Work to complete:
Show me every line in the listing that has the word "other".

----------

-- ==== Sys2Proof/Certificates/Slice0/Obligations.lean ====
section
/-! DEFINITION. The statements for the provers. Each docstring says which rule of spec/ the statement formalises, and which
part of it, where any, is the model's own choice. -/

open Sys2Proof Sys2Proof.Machine

/-! ## Decoding and encoding -/

/-- Every well-formed instruction, with every operand, is read back from its own request (R81, R82, R90, R91). -/
def Obligations.DecodeEncode : Prop := ∀ i : Instr, i.wf = true → decode (encode i) = .ok i

/-- Every 5-bit command key and every 9-bit DCB key is read as one instruction, which is written with that key (R98). Words
written out from the spec's encodings are read as the instructions they stand for: a write, a write at a GO alias, a wide write
under a mask, reads, a missing mask as the all-ones mask (R111), a command, DCB transactions, the timeout event. -/
def Obligations.KeysAndWordsDecode : Prop :=
  (∀ k : BitVec 5, encode (decodeCommand k) = .command k) ∧ (∀ k : BitVec 9, encode (decodeDcb k) = .dcb k) ∧
    decode (.host 0b10000000000100 0x263 none) = .ok (.wDrawmode1 0x263 0xFFFFFFFF) ∧
    decode (.host 0b10100000100100 0x000A0000 none) = .ok (.gXyendi 0x000A0000 0xFFFFFFFF) ∧
    decode (.host 0b11000010110000 0x1122334455667788 (some 0xFF)) = .ok (.w64Hostdata 0x1122334455667788 0xFF) ∧
    decode (.host 0b00000010100000 0 none) = .ok .rStatus ∧
    decode (.host 0b00100010101000 0 none) = .ok .raDcbdata0 ∧
    decode (.command 0b01011) = .ok (.blockCopy false) ∧
    decode (.dcb 0b100101001) = .ok (.dcbwClut0Reserved8to15 1) ∧
    decode (.dcb 0b000001001) = .ok .dcbrTgRamData ∧
    decode .timeout = .ok .dcbTimeout

/-- A host access to anything but a register of R86 with its width, at the register's own offset or at its GO alias, is invalid:
a read answers 0 of the access's width, a write changes nothing and runs no command, and any other access is an instruction
(R115). The step's own bookkeeping (the request leaves the schedule, the output starts empty) is the model's, logs 1 and 5. -/
def Obligations.InvalidAccess : Prop :=
  ∀ (s : State) (key : BitVec 14) (v : W64) (m : Option W64) (rest : List Request), s.inbox = .host key v m :: rest →
    let roff := (key.extractLsb' 0 11).toNat
    let valid := if key.getLsbD 12 then roff = 0x0B0 else roff % 4 = 0 ∧ roff ≤ 0x0AC ∧ roff ≠ 0x05C
    (valid → ∃ i, decode (.host key v m) = .ok i) ∧
      (¬ valid → step s = .next { s with
        inbox := rest,
        out := if key.getLsbD 13 then [] else if key.getLsbD 12 then [.data64 0] else [.data32 0] })

/-- A request the decoder reads is read as a well-formed instruction. -/
def Obligations.DecodedWellFormed : Prop := ∀ (r : Request) (i : Instr), decode r = .ok i → i.wf = true

/-- A step runs the decoded instruction: exec of it, on the state without the request and with the outputs of the step before
gone (the bookkeeping of logs 1 and 5; R7, R8). With an empty schedule the timer steps: an armed timeout fires, else only the
outputs go (log 2, the model's choice). A `palette_base` of an instance other than 0 and 1 is refused by its name (log 11, the
model's reading); no other request is refused or faults. -/
def Obligations.StepRunsDecoded : Prop :=
  ∀ s : State,
    (∀ (r : Request) (rest : List Request) (i : Instr), s.inbox = r :: rest → decode r = .ok i → i.wf = true →
      step s = exec i { s with inbox := rest, out := [] }) ∧
    (s.inbox = [] → s.dcbPending = true → step s = .next { s with dcbPending := false, dcbtmo := true, out := [] }) ∧
    (s.inbox = [] → s.dcbPending = false → step s = .next { s with out := [] }) ∧
    (∀ c rest, s.inbox = .query (.paletteBase c) :: rest → 2 ≤ c → step s = .refused (.noSuchClut c)) ∧
    ∀ r rest, s.inbox = r :: rest → (∀ c, r = .query (.paletteBase c) → c < 2) → ∃ t, step s = .next t

/-- Every well-formed instruction answers a next state in every state: no host access, command, query, timeout event or reset
faults, stalls or refuses (R351). -/
def Obligations.EveryInstructionCompletes : Prop :=
  ∀ (i : Instr) (s : State), i.wf = true → ∃ t, exec i s = .next t

/-! ## Register access -/

/-- A write of a plain register merges the value under the mask; DCBMODE's bits 31:8 become 0; nothing else changes (R119). -/
def Obligations.PlainRegisterWrite : Prop :=
  ∀ r ∈ plainRegs, ∀ (v m : W64) (s : State), m.setWidth 32 ≠ (0 : W32) →
    let n := (s.ce.get r &&& ~~~(m.setWidth 32)) ||| (v.setWidth 32 &&& m.setWidth 32)
    exec (writeInstr (.ce r) v m) s =
      .next { s with ce := s.ce.set r (if r = .dcbmode then n &&& 0x000000FF else n) }

/-- A write of DRAWMODE0 or DRAWMODE1 merges the value under the mask, forces the reserved bits to 0 and ends an active
transfer, whatever the value; nothing else changes (R117, R118). -/
def Obligations.DrawmodeWrite : Prop :=
  ∀ (v m : W32) (s : State), m ≠ 0 →
    exec (.wDrawmode0 v m) s =
        .next { s.transferEnded with
          ce := { s.ce with drawmode0 := ((s.ce.drawmode0 &&& ~~~m) ||| (v &&& m)) &&& 0x0001FFFF } } ∧
      exec (.wDrawmode1 v m) s =
        .next { s.transferEnded with
          ce := { s.ce with drawmode1 := ((s.ce.drawmode1 &&& ~~~m) ||| (v &&& m)) &&& 0x0003FFFF } }

/-- A write of a coordinate register merges the value under the mask, fraction bits and all, and ends an active transfer;
nothing else changes (R120). -/
def Obligations.CoordinateWrite : Prop :=
  ∀ r ∈ coordRegs, ∀ (v m : W64) (s : State), m.setWidth 32 ≠ (0 : W32) →
    exec (writeInstr (.ce r) v m) s =
      .next { s.transferEnded with
        ce := s.ce.set r ((s.ce.get r &&& ~~~(m.setWidth 32)) ||| (v.setWidth 32 &&& m.setWidth 32)) }

/-- A write of a packed view: a half whose mask is not 0 takes the merged integer and loses its fraction, a half whose mask is 0
keeps its register, an active transfer ends, nothing else changes (R121). -/
def Obligations.PackedViewWrite : Prop :=
  ∀ (v m : W32) (s : State), m ≠ 0 →
    let hi := decide (m.extractLsb' 16 16 ≠ 0)
    let lo := decide (m.extractLsb' 0 16 ≠ 0)
    let merged := fun (rx ry : W32) =>
      ((rx.extractLsb' 16 16 ++ ry.extractLsb' 16 16) &&& ~~~m) ||| (v &&& m)
    let x := fun (rx ry : W32) => if hi then (merged rx ry).extractLsb' 16 16 ++ 0#16 else rx
    let y := fun (rx ry : W32) => if lo then (merged rx ry).extractLsb' 0 16 ++ 0#16 else ry
    exec (.wXystarti v m) s =
        .next { s.transferEnded with
          ce := { s.ce with xstart := x s.ce.xstart s.ce.ystart, ystart := y s.ce.xstart s.ce.ystart } } ∧
      exec (.wXyendi v m) s =
        .next { s.transferEnded with
          ce := { s.ce with xend := x s.ce.xend s.ce.yend, yend := y s.ce.xend s.ce.yend } }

----------

Response to this task:
a read answers 0 of the access's width, a write changes nothing and runs no command, and any other access is an instruction
outputs go (log 2, the model's choice). A `palette_base` of an instance other than 0 and 1 is refused by its name (log 11, the
model's reading); no other request is refused or faults. -/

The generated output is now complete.